Social Isolation And Online Communities

I’m reading David Silver‘s book Smart Start-Ups which is about building online communities because I am very active in the YouTube community. There are actually many videos and discussions about online community. Some people insist there is no community and that everyone is just out to promote themselves. However, the increasingly popular gatherings and meet-ups prove that people are forming real friendships that they are eager to continue offline.

An online community can be the cure for social isolation but I never found it very compelling until video made it possible to see and hear the people you are communicating with. I think video is an essential part of any online community that aims to create genuine friendship. Even people that originally had some other purpose for using YouTube, like marketing their business or developing their multimedia production skills, wind up getting sucked into the life of the community.

The book Smart Start-Ups mentioned some aspects of social networking sites which I have observed. For example, mobbing is what happens when a large group of people are drawn to an online community. I witnessed mobbing occur when Boh3m3 discovered Stickam and invited his subscribers to online video chat. Now the entire YouTube community spends the majority of its time on Stickam although they still remain loyal to YouTube. Mobbing also occurred when LiveVideo offered a better vlogging experience than YouTube but it was not substantially different so it kind of died off.

Another aspect of social networking which I have observed, but didn’t realize was common, is the wolf in sheep’s clothing, a marketer who pretends to join the community but is really just there to advertise or to promote himself. The YouTube community is definitely vigilant against these individuals and a lot of hostility is directed towards vloggers who appear to have commercial interests. It is tolerated if the person actively participates in the community but if they don’t then it is rejected as old media, i.e. noninteractive one way communication.

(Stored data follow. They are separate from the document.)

-- ==== Sys2Proof/Laws/Memory.lean ====
section
/-! SUPPORT. The laws of main memory: a read after a write to the same place gives what was written, a
write leaves every other place alone, and every operation keeps the canonical form. The laws hold of
every list of cells, canonical or not. -/

namespace Sys2Proof.Machine

/-! ### Cells -/

theorem readByte_erase (m : Memory) (k j : Nat) :
    Memory.readByte (m.erase k) j = if j = k then 0 else m.readByte j := by
  induction m with
  | nil => simp [Memory.erase, Memory.readByte]
  | cons c m ih =>
    simp only [Memory.erase] at ih ⊢
    by_cases hc : c.1 = k
    · simp only [List.filter_cons, hc, bne_self_eq_false, Bool.false_eq_true, if_false, ih,
        Memory.readByte]
      by_cases hj : j = k
      · simp [hj]
      · simp [hj, Ne.symm hj]
    · simp only [List.filter_cons, bne_iff_ne, ne_eq, hc, not_false_eq_true, if_true,
        Memory.readByte, ih]
      by_cases hj : j = k
      · subst hj; simp [hc]
      · simp [hj]

theorem readByte_insertCell (m : Memory) (k j : Nat) (b : Byte) (h : ∀ c ∈ m, c.1 ≠ k) :
    Memory.readByte (m.insertCell k b) j = if j = k then b else m.readByte j := by
  induction m with
  | nil => simp [Memory.insertCell, Memory.readByte, eq_comm]
  | cons c m ih =>
    have hc : c.1 ≠ k := h c (by simp)
    have ih := ih (fun d hd => h d (by simp [hd]))
    simp only [Memory.insertCell]
    split
    · simp [Memory.readByte, eq_comm]
    · simp only [Memory.readByte, ih]
      by_cases hj : j = k
      · subst hj; simp [hc]
      · simp [hj]

theorem key_ne_of_mem_erase (m : Memory) (k : Nat) : ∀ c ∈ m.erase k, c.1 ≠ k := by
  intro c hc
  simpa [Memory.erase] using (List.mem_filter.mp hc).2

/-- A cell read after a cell write. -/
theorem readByte_writeByte (m : Memory) (k j : Nat) (b : Byte) :
    Memory.readByte (m.writeByte k b) j = if j = k then b else m.readByte j := by
  simp only [Memory.writeByte]
  split
  · rename_i hb
    simp [readByte_erase, hb]
  · rw [readByte_insertCell _ _ _ _ (key_ne_of_mem_erase m k), readByte_erase]
    by_cases hj : j = k <;> simp [hj]

/-- A cell read after a word write: the two halves of the word, or what was there. -/
theorem readByte_writeWord (m : Memory) (a v : Word) (j : Nat) :
    Memory.readByte (m.writeWord a v) j =
      if j = 2 * a.toNat then v.extractLsb' 8 8
      else if j = 2 * a.toNat + 1 then v.extractLsb' 0 8 else m.readByte j := by
  simp only [Memory.writeWord, readByte_writeByte]
  by_cases h0 : j = 2 * a.toNat
  · simp [h0]
  · simp [h0]

/-! ### Words -/

theorem append_halves (v : Word) : v.extractLsb' 8 8 ++ v.extractLsb' 0 8 = v := by
  ext i hi
  simp only [BitVec.getElem_append, BitVec.getElem_extractLsb']
  split
  · simp [← BitVec.getLsbD_eq_getElem]
  · rw [← BitVec.getLsbD_eq_getElem]
    congr 1
    omega

/-- A word read after a write to the same address gives the word written. -/
@[simp] theorem readWord_writeWord_self (m : Memory) (a v : Word) :
    Memory.readWord (m.writeWord a v) a = v := by
  simp [Memory.readWord, readByte_writeWord, append_halves]

/-- A word write leaves every other word alone. -/
theorem readWord_writeWord_ne (m : Memory) (a b v : Word) (h : b ≠ a) :
    Memory.readWord (m.writeWord a v) b = m.readWord b := by
  have hn : b.toNat ≠ a.toNat := fun e => h (BitVec.eq_of_toNat_eq e)
  have h0 : 2 * b.toNat ≠ 2 * a.toNat + 1 := by omega
  have h1 : 2 * b.toNat + 1 ≠ 2 * a.toNat := by omega
  simp [Memory.readWord, readByte_writeWord, hn, h0, h1]

theorem readWord_writeWord (m : Memory) (a b v : Word) :
    Memory.readWord (m.writeWord a v) b = if b = a then v else m.readWord b := by
  by_cases h : b = a
  · simp [h]
  · simp [h, readWord_writeWord_ne]

/-- The `k`-th address after `a + 1` is the `k + 1`-st after `a`. -/
theorem addr_succ (a : Word) (k : Nat) :
    a + BitVec.ofNat 16 (k + 1) = a + 1 + BitVec.ofNat 16 k := by
  have h1 : (1 : Word).toNat = 1 := rfl
  apply BitVec.eq_of_toNat_eq
  simp only [BitVec.toNat_add, BitVec.toNat_ofNat, h1]
  omega

/-- Fewer than 65536 addresses on, the address is another one. -/
theorem addr_ne (a : Word) (k : Nat) (h0 : 0 < k) (h : k < 65536) :
    a ≠ a + BitVec.ofNat 16 k := by
  intro e
  have := congrArg BitVec.toNat e
  have ha := a.isLt
  simp only [BitVec.toNat_add, BitVec.toNat_ofNat] at this
  omega

/-- Writing consecutive words leaves a cell outside their addresses alone. -/
theorem readByte_writeWords_ne (vs : List Word) (m : Memory) (a : Word) (j : Nat)
    (h : ∀ k < vs.length, j / 2 ≠ (a + BitVec.ofNat 16 k).toNat) :
    Memory.readByte (m.writeWords a vs) j = m.readByte j := by
  induction vs generalizing m a with
  | nil => rfl
  | cons v vs ih =>
    simp only [Memory.writeWords]
    rw [ih]
    · have h0 := h 0 (by simp)
      simp only [BitVec.add_zero] at h0
      rw [readByte_writeWord, if_neg (by omega), if_neg (by omega)]
    · intro k hk
      rw [← addr_succ]
      exact h (k + 1) (by simpa using hk)

/-- Writing consecutive words leaves a word outside their addresses alone. -/
theorem readWord_writeWords_ne (vs : List Word) (m : Memory) (a b : Word)
    (h : ∀ k < vs.length, b ≠ a + BitVec.ofNat 16 k) :
    Memory.readWord (m.writeWords a vs) b = m.readWord b := by
  have hne : ∀ k < vs.length, b.toNat ≠ (a + BitVec.ofNat 16 k).toNat :=
    fun k hk e => h k hk (BitVec.eq_of_toNat_eq e)
  simp only [Memory.readWord]
  rw [readByte_writeWords_ne, readByte_writeWords_ne]
  · intro k hk; have := hne k hk; omega
  · intro k hk; have := hne k hk; omega

/-- Writing at most 65536 consecutive words leaves the `k`-th word at the `k`-th address. -/
theorem readWord_writeWords (vs : List Word) (m : Memory) (a : Word)
    (hlen : vs.length ≤ 65536) (k : Nat) (hk : k < vs.length) :
    Memory.readWord (m.writeWords a vs) (a + BitVec.ofNat 16 k) = vs[k] := by
  induction vs generalizing m a k with
  | nil => simp at hk
  | cons v vs ih =>
    simp only [Memory.writeWords]
    cases k with
    | zero =>
      simp only [BitVec.add_zero, List.getElem_cons_zero]
      rw [readWord_writeWords_ne]
      · simp
      · intro j hj e
        rw [← addr_succ] at e
        exact addr_ne a (j + 1) (by omega) (by simp at hlen; omega) e
    | succ k =>
      rw [addr_succ]
      simpa using ih (m.writeWord a v) (a + 1) (by simp at hlen; omega) k (by simpa using hk)

/-! ### The canonical form -/

theorem wf_erase (m : Memory) (k : Nat) (h : m.wf) : (m.erase k).wf :=
  ⟨h.1.filter _, fun c hc => h.2 c (List.mem_filter.mp hc).1⟩

theorem mem_insertCell (m : Memory) (k : Nat) (b : Byte) (c : Host.Cell) :
    c ∈ m.insertCell k b ↔ c = (k, b) ∨ c ∈ m := by
  induction m with
  | nil => simp [Memory.insertCell]
  | cons d m ih =>
    simp only [Memory.insertCell]
    split
    · simp
    · simp only [List.mem_cons, ih]
      tauto

theorem pairwise_insertCell (m : Memory) (k : Nat) (b : Byte)
    (h : m.Pairwise (fun c d => c.1 < d.1)) (hk : ∀ c ∈ m, c.1 ≠ k) :
    (m.insertCell k b).Pairwise (fun c d => c.1 < d.1) := by
  induction m with
  | nil => simp [Memory.insertCell]
  | cons d m ih =>
    rw [List.pairwise_cons] at h
    simp only [Memory.insertCell]
    split
    · rename_i hlt
      rw [List.pairwise_cons, List.pairwise_cons]
      refine ⟨?_, h⟩
      intro e he
      rcases List.mem_cons.mp he with rfl | he
      · exact hlt
      · exact Nat.lt_trans hlt (h.1 e he)
    · rename_i hnl
      rw [List.pairwise_cons]
      refine ⟨?_, ih h.2 (fun c hc => hk c (by simp [hc]))⟩
      intro e he
      rcases (mem_insertCell m k b e).mp he with rfl | he
      · have := hk d (by simp)
        simp only
        omega
      · exact h.1 e he

/-- A cell write keeps the canonical form. -/
theorem wf_writeByte (m : Memory) (k : Nat) (b : Byte) (h : m.wf) (hk : k < 131072) :
    (m.writeByte k b).wf := by
  simp only [Memory.writeByte]
  split
  · exact wf_erase m k h
  · rename_i hb
    have he := wf_erase m k h
    refine ⟨pairwise_insertCell _ _ _ he.1 (key_ne_of_mem_erase m k), ?_⟩
    intro c hc
    rcases (mem_insertCell _ _ _ _).mp hc with rfl | hc
    · exact ⟨hb, hk⟩
    · exact he.2 c hc

/-- A word write keeps the canonical form. -/
theorem wf_writeWord (m : Memory) (a v : Word) (h : m.wf) : (m.writeWord a v).wf := by
  have ha := a.isLt
  exact wf_writeByte _ _ _ (wf_writeByte _ _ _ h (by omega)) (by omega)

/-- Writing consecutive words keeps the canonical form. -/
theorem wf_writeWords (vs : List Word) (m : Memory) (a : Word) (h : m.wf) :
    (m.writeWords a vs).wf := by
  induction vs generalizing m a with
  | nil => exact h
  | cons v vs ih => exact ih _ _ (wf_writeWord m a v h)

/-! ### Which cells a write lists -/

theorem key_of_mem_writeByte (m : Memory) (k : Nat) (b : Byte) :
    ∀ c ∈ m.writeByte k b, c.1 = k ∨ c ∈ m := by
  intro c hc
  simp only [Memory.writeByte] at hc
  split at hc
  · exact .inr (List.mem_filter.mp hc).1
  · rcases (mem_insertCell _ _ _ _).mp hc with rfl | hc
    · exact .inl rfl
    · exact .inr (List.mem_filter.mp hc).1

/-- A word write lists only cells of its own word besides those listed before. -/
theorem key_of_mem_writeWord (m : Memory) (a v : Word) :
    ∀ c ∈ m.writeWord a v, c.1 / 2 = a.toNat ∨ c ∈ m := by
  intro c hc
  rcases key_of_mem_writeByte _ _ _ c hc with h | h
  · left; omega
  · rcases key_of_mem_writeByte _ _ _ c h with h | h
    · left; omega
    · exact .inr h

/-- Writing consecutive words lists only cells of those words besides those listed before. -/
theorem key_of_mem_writeWords (vs : List Word) (m : Memory) (a : Word) :
    ∀ c ∈ m.writeWords a vs,
      (∃ k < vs.length, c.1 / 2 = (a + BitVec.ofNat 16 k).toNat) ∨ c ∈ m := by
  induction vs generalizing m a with
  | nil => intro c hc; exact .inr hc
  | cons v vs ih =>
    intro c hc
    rcases ih (m.writeWord a v) (a + 1) c hc with ⟨k, hk, e⟩ | h
    · refine .inl ⟨k + 1, by simpa using hk, ?_⟩
      rw [e, addr_succ]
    · rcases key_of_mem_writeWord m a v c h with h | h
      · exact .inl ⟨0, by simp, by simpa using h⟩
      · exact .inr h

/-- Memory at reset is in canonical form. -/
theorem wf_reset : State.reset.mem.wf := by decide

end Sys2Proof.Machine
end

The YouTube community has become more important to me than my actual, real life community. The Williamsport community lacks any public forum except the letter section of the right wing rag, the Williamsport Sun-Gazette and I’ve cancelled my subscription to that fountain of official disinformation. The Williamsport community does not offer very many public events, cultural activities, or business networking opportunities. I don’t know my neighbors and don’t have any friends. There are not many local bloggers and no vloggers so you can’t get to know anyone online. When I was working out of my home, I didn’t even socialize with any coworkers or local clients. Williamsport is not my community. It is just a place where I live. The real community is online.